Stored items
• • • • • • •

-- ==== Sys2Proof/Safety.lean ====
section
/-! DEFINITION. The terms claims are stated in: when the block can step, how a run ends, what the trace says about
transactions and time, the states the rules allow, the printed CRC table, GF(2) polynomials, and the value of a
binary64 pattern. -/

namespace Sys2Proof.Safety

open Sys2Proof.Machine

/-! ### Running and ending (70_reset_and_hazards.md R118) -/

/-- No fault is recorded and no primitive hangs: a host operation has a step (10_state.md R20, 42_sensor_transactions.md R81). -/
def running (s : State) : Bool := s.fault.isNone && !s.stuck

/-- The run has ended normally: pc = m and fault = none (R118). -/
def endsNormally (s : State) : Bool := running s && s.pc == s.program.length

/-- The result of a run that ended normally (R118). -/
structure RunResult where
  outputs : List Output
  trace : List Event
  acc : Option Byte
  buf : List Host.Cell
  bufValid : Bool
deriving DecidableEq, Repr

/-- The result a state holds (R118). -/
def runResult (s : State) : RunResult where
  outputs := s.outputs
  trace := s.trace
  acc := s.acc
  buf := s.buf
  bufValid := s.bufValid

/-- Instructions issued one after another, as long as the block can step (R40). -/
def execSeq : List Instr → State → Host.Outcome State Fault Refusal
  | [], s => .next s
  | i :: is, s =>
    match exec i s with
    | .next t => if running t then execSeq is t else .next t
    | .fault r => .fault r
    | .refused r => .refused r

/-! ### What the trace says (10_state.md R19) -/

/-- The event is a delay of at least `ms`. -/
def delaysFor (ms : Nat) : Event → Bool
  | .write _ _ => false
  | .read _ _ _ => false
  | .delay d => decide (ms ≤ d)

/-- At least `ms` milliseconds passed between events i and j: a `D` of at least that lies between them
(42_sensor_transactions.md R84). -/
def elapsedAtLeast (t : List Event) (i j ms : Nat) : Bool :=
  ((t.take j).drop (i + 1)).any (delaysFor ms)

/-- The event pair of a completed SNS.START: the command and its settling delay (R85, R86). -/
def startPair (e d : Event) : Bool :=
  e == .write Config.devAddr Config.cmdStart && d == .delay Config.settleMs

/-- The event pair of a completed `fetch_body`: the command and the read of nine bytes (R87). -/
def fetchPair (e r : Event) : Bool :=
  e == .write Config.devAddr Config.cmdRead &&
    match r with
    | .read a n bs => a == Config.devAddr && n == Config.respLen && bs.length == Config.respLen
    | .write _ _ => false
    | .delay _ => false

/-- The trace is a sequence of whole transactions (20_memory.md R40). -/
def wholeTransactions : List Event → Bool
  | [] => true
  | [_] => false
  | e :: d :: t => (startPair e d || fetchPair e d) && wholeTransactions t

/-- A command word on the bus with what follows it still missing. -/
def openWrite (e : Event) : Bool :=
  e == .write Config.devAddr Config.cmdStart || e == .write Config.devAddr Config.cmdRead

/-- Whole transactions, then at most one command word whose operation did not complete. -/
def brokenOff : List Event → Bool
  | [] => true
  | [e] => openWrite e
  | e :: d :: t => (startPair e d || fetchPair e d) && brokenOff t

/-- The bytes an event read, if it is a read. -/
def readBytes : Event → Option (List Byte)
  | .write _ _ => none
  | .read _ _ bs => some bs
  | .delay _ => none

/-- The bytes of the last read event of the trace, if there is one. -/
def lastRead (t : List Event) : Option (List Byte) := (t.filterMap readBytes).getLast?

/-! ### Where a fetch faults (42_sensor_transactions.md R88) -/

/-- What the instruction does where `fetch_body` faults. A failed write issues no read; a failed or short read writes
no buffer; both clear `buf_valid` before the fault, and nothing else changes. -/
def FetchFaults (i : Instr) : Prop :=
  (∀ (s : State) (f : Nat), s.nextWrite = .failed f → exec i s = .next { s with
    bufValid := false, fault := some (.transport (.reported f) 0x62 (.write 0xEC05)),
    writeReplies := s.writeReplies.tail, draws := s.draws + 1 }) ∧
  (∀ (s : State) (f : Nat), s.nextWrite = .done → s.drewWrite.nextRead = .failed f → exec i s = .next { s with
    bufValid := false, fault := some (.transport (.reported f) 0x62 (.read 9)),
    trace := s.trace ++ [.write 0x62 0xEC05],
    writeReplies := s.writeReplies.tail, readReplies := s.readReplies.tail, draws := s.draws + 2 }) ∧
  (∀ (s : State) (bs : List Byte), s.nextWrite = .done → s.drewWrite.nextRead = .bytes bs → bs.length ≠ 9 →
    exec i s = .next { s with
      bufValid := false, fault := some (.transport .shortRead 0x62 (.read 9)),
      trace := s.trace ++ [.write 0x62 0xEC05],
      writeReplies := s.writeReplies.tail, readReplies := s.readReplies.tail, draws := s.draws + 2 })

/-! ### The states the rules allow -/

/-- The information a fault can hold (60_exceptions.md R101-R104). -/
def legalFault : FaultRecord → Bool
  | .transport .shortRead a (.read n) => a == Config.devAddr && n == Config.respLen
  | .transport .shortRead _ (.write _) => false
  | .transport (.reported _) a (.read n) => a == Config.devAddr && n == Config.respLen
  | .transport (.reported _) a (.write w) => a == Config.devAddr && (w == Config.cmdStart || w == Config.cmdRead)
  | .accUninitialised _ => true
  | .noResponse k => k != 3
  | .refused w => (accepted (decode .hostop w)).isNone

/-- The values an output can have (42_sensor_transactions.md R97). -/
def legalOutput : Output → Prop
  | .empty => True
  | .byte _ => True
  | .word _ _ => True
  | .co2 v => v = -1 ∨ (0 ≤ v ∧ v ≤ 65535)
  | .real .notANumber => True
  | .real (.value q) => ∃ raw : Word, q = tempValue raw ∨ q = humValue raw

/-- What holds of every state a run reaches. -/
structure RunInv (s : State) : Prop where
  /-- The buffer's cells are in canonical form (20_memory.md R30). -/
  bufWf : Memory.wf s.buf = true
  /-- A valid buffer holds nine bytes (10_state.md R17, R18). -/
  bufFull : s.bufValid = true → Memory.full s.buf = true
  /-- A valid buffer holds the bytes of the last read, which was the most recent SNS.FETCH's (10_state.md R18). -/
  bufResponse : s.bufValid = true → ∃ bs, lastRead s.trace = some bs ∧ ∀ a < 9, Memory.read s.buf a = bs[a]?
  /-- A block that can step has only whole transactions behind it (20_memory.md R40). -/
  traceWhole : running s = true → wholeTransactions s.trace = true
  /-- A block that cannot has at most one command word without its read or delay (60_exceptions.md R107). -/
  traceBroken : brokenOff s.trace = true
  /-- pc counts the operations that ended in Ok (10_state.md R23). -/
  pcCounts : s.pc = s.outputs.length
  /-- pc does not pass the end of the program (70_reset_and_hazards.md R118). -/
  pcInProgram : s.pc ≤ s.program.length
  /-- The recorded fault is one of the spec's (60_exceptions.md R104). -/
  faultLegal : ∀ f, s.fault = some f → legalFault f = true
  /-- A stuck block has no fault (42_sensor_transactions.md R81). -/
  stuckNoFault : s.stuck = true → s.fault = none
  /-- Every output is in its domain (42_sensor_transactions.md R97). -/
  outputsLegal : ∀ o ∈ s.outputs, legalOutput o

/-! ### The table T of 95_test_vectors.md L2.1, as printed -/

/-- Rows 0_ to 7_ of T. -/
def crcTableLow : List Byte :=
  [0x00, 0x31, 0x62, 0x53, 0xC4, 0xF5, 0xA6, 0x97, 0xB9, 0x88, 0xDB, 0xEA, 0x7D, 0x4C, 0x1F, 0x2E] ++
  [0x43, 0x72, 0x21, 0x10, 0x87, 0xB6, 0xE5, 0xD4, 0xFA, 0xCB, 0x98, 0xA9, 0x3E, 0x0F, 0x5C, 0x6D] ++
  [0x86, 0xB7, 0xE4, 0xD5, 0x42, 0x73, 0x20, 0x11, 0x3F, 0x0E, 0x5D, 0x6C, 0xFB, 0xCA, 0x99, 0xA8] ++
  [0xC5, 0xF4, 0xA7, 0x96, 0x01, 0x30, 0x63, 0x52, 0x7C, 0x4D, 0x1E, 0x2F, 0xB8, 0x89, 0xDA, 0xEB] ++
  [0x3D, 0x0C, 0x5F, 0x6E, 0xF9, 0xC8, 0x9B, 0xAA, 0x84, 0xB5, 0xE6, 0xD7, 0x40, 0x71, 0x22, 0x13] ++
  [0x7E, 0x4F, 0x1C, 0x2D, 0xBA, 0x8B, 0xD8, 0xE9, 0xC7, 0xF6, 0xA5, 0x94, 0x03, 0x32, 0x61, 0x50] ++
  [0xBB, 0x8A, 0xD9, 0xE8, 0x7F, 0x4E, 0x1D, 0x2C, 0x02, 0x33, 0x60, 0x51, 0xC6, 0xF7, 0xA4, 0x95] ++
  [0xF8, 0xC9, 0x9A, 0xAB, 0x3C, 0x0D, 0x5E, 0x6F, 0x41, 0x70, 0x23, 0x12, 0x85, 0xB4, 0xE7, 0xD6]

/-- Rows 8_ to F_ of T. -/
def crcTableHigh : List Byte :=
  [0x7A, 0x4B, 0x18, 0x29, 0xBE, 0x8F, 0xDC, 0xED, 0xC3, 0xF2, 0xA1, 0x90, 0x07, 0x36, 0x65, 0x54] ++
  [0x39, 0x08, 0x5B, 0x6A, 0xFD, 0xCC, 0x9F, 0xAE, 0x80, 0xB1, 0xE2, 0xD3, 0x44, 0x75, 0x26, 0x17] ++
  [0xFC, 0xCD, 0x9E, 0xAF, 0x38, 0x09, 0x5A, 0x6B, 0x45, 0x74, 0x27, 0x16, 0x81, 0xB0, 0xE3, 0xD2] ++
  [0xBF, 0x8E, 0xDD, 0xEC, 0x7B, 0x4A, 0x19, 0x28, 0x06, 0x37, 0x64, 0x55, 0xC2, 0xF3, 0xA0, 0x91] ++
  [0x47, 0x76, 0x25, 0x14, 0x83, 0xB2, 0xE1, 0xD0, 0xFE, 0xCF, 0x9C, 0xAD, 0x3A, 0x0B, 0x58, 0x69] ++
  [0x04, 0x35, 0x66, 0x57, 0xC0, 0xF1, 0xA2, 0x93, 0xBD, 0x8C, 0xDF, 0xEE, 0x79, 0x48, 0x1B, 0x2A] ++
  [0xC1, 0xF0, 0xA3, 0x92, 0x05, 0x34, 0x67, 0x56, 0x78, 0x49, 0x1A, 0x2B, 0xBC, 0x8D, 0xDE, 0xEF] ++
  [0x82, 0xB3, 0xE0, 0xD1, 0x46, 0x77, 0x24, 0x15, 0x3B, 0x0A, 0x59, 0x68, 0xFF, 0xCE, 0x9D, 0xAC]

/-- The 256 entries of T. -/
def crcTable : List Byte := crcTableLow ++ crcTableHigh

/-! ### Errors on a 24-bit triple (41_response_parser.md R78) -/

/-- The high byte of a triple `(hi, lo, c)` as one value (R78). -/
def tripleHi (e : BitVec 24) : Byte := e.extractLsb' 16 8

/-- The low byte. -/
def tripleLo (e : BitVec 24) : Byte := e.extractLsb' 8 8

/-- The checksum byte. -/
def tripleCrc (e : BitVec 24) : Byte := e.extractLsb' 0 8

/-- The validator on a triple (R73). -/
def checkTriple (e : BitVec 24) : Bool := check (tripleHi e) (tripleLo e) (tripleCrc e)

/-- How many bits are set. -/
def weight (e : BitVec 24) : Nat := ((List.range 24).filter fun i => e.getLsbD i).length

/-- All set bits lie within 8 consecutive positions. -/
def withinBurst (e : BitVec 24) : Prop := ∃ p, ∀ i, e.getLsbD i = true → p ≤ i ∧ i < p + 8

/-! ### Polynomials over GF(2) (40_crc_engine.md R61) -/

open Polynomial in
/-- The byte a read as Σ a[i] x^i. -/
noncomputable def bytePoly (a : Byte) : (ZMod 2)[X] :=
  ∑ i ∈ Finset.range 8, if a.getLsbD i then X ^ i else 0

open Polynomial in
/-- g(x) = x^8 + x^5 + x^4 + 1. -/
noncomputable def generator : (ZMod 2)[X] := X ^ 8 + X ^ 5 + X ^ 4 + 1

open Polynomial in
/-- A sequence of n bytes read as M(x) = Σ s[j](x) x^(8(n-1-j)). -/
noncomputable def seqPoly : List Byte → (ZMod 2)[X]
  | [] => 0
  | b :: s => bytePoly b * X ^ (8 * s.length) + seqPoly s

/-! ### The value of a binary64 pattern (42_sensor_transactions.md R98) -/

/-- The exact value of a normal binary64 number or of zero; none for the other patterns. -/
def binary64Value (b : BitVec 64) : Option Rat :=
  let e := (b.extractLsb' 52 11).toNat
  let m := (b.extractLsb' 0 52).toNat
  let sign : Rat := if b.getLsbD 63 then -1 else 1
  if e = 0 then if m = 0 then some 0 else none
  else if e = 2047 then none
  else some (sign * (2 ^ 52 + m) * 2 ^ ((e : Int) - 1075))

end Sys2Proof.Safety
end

• • • • • • •

> [YOUR INSTRUCTIONS]:
Copy the stretch of the records above that runs from the line with "there is one. -/" through the line with "def FetchFaults (i". Both end lines belong in the copy, and nothing else does.

> [EXERCISE RESULT]:
/-- The bytes of the last read event of the trace, if there is one. -/
def lastRead (t : List Event) : Option (List Byte) := (t.filterMap readBytes).getLast?

/-! ### Where a fetch faults (42_sensor_transactions.md R88) -/

/-- What the instruction does where `fetch_body` faults. A failed write issues no read; a failed or short read writes
no buffer; both clear `buf_valid` before the fault, and nothing else changes. -/
def FetchFaults (i : Instr) : Prop :=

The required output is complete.